Material for this task
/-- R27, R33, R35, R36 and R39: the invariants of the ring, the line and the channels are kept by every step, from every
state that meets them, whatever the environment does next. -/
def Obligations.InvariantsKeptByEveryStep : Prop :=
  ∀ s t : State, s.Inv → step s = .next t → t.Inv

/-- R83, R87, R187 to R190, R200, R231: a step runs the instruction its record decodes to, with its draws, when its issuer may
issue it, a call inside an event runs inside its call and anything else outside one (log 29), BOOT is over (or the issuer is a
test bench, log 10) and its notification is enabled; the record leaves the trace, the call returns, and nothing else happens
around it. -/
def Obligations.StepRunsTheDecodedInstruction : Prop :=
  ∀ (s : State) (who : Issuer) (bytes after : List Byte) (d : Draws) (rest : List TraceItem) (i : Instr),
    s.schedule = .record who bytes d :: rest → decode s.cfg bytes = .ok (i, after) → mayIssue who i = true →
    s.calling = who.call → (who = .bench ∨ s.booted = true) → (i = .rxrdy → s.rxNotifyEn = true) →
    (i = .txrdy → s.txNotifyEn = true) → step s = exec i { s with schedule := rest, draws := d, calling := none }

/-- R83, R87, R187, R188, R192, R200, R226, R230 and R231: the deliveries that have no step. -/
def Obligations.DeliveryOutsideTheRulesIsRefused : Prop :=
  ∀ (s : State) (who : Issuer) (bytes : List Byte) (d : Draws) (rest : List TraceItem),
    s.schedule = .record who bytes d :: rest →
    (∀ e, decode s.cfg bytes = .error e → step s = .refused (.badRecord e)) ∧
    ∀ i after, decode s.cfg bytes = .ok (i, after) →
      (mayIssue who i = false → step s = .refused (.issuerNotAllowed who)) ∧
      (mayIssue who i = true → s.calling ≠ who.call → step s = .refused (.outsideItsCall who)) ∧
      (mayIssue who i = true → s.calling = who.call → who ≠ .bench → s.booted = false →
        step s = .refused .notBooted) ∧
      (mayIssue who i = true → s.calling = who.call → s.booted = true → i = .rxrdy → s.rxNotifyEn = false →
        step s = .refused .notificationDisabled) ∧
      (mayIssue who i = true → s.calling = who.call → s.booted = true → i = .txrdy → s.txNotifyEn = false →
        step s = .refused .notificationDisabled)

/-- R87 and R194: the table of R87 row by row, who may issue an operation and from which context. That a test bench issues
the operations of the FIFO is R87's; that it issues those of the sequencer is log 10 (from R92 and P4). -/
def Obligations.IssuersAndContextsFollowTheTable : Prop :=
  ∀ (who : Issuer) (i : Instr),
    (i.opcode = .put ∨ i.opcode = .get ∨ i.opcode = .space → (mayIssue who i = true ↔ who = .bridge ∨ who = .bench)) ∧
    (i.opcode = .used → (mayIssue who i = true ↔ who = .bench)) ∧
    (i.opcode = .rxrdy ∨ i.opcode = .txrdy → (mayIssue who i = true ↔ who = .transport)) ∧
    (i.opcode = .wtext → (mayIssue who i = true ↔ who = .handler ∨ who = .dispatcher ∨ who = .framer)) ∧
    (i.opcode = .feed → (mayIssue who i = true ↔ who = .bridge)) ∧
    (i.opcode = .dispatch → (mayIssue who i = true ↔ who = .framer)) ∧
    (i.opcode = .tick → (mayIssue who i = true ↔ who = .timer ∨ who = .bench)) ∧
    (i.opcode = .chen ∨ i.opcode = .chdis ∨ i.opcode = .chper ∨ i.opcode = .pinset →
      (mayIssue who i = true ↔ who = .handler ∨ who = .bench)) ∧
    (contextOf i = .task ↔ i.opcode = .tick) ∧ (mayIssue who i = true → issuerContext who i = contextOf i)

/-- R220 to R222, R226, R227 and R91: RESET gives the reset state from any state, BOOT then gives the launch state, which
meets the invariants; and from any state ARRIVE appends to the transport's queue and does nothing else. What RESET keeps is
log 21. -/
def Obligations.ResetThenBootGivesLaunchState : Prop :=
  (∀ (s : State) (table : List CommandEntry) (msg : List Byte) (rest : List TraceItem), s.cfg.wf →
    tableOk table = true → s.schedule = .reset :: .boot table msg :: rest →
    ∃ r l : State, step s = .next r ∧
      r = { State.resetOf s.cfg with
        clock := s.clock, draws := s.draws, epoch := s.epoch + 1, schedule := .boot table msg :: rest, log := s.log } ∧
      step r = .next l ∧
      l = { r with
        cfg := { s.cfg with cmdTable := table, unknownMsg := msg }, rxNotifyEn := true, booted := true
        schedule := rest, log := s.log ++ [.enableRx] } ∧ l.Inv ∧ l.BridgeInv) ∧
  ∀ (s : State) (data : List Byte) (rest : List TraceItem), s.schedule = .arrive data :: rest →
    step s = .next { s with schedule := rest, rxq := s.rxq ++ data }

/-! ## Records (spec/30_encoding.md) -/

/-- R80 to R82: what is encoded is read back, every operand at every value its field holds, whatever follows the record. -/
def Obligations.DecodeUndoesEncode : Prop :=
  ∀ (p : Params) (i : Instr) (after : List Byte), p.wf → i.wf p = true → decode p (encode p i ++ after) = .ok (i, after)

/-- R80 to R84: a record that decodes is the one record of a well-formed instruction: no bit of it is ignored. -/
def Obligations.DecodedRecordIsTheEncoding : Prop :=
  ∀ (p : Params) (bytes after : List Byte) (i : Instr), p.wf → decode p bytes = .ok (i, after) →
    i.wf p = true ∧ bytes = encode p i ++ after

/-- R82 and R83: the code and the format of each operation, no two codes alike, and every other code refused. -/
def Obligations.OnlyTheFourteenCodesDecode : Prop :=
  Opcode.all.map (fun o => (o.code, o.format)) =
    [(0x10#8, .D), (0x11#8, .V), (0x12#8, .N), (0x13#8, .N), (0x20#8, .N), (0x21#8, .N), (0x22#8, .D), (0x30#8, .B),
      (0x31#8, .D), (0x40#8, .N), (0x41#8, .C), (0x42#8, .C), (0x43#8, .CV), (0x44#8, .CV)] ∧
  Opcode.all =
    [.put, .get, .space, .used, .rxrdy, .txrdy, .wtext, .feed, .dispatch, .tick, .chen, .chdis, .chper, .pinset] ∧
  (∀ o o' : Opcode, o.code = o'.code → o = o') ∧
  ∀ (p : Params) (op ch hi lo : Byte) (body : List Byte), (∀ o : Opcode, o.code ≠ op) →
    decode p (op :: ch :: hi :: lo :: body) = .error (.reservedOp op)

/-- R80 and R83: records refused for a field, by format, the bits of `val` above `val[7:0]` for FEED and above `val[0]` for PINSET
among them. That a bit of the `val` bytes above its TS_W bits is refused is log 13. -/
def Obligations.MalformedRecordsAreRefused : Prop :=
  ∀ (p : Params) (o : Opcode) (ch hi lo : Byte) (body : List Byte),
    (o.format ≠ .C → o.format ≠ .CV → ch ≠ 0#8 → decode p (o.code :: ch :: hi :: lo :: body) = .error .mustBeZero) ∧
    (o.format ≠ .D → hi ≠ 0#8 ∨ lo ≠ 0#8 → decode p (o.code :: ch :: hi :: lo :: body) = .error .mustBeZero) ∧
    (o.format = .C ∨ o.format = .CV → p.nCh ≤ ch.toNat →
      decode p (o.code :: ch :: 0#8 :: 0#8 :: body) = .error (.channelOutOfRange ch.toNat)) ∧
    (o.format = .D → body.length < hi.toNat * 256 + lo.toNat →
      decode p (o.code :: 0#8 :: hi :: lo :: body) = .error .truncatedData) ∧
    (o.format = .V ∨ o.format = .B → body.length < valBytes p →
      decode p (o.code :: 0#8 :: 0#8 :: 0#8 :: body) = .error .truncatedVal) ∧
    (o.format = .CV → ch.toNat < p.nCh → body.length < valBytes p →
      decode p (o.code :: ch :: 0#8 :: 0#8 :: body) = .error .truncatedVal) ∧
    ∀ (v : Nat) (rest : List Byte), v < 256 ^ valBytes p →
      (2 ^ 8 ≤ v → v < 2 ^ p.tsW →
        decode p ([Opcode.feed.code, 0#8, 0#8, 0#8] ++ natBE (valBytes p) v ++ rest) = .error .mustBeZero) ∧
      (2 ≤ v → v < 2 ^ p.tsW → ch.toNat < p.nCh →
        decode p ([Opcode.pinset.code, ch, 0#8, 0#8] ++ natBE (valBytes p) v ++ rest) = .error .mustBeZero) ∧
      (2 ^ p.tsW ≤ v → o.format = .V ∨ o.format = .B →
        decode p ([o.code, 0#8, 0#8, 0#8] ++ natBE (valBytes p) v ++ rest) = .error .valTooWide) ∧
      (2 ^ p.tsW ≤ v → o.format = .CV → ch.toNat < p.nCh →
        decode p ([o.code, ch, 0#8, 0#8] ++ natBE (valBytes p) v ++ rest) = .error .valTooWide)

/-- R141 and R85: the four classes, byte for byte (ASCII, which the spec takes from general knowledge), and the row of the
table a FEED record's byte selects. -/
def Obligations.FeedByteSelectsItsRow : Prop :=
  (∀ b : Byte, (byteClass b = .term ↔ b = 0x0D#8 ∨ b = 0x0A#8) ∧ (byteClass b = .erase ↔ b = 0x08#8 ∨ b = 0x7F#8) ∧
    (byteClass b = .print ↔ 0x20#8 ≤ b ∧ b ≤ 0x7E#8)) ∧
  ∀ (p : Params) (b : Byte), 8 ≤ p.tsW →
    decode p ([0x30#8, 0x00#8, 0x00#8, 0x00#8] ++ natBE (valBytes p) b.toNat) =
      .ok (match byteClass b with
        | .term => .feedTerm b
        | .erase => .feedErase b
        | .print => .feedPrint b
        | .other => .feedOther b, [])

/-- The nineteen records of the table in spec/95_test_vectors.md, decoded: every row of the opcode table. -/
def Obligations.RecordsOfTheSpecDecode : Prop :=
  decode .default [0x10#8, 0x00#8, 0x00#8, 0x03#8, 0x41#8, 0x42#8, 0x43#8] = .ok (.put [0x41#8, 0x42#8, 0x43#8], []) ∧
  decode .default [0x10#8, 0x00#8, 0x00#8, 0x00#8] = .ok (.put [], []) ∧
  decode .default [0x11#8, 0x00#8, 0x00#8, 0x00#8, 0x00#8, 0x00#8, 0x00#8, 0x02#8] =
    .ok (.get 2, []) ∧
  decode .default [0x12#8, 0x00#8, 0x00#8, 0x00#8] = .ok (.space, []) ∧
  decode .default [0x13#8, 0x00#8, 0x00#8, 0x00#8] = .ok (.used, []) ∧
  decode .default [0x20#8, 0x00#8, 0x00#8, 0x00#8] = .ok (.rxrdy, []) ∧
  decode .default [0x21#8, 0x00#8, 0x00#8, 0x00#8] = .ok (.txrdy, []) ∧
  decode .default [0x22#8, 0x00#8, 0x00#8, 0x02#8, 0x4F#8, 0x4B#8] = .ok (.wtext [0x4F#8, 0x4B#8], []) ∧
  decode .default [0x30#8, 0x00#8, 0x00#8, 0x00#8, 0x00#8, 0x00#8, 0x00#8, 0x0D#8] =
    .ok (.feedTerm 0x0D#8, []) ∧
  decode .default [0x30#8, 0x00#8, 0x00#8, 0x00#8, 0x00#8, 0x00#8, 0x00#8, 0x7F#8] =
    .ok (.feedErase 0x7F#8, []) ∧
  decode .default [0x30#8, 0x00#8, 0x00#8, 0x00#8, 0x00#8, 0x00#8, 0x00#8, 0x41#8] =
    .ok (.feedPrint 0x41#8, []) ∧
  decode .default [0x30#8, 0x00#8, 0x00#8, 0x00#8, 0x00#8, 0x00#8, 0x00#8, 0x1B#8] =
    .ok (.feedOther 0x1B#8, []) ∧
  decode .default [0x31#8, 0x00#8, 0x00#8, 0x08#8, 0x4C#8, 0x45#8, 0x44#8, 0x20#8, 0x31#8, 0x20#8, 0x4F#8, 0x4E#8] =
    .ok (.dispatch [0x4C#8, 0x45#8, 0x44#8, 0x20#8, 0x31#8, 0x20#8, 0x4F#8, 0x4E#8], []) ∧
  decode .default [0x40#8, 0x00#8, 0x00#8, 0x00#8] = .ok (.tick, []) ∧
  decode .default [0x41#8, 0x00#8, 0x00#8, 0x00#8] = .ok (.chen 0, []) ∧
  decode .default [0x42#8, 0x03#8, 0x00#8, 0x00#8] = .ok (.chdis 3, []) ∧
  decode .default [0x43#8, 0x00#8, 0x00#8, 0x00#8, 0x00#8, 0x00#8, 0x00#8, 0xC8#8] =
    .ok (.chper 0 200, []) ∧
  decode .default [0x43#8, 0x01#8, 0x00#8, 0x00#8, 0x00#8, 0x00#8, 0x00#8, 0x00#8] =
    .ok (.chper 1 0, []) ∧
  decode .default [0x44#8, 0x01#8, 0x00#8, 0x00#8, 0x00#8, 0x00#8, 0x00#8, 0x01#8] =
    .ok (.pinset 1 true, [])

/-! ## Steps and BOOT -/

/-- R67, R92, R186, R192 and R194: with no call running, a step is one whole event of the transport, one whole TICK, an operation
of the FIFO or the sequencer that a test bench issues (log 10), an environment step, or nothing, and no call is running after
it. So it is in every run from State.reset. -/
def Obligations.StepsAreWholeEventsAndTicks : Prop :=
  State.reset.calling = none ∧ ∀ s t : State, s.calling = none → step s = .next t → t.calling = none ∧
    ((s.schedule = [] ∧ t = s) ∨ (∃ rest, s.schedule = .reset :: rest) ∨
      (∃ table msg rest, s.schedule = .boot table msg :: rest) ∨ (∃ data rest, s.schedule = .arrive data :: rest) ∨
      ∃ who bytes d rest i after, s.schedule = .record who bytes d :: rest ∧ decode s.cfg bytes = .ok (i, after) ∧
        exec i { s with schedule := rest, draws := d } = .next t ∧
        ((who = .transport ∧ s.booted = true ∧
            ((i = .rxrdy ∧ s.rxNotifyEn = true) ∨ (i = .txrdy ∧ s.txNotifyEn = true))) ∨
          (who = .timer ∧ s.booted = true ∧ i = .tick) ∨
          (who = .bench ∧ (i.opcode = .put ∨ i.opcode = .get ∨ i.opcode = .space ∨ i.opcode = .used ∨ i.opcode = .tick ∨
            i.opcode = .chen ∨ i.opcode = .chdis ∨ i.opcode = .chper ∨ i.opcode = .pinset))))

Directions for this task
Set down, exactly as they appear above, all lines from the one that has "(.chper 1 0, []) ∧" down to the one that has "State.reset.calling = none", including those two and no others.

Completed task
    .ok (.chper 1 0, []) ∧
  decode .default [0x44#8, 0x01#8, 0x00#8, 0x00#8, 0x00#8, 0x00#8, 0x00#8, 0x01#8] =
    .ok (.pinset 1 true, [])

/-! ## Steps and BOOT -/

/-- R67, R92, R186, R192 and R194: with no call running, a step is one whole event of the transport, one whole TICK, an operation
of the FIFO or the sequencer that a test bench issues (log 10), an environment step, or nothing, and no call is running after
it. So it is in every run from State.reset. -/
def Obligations.StepsAreWholeEventsAndTicks : Prop :=
  State.reset.calling = none ∧ ∀ s t : State, s.calling = none → step s = .next t → t.calling = none ∧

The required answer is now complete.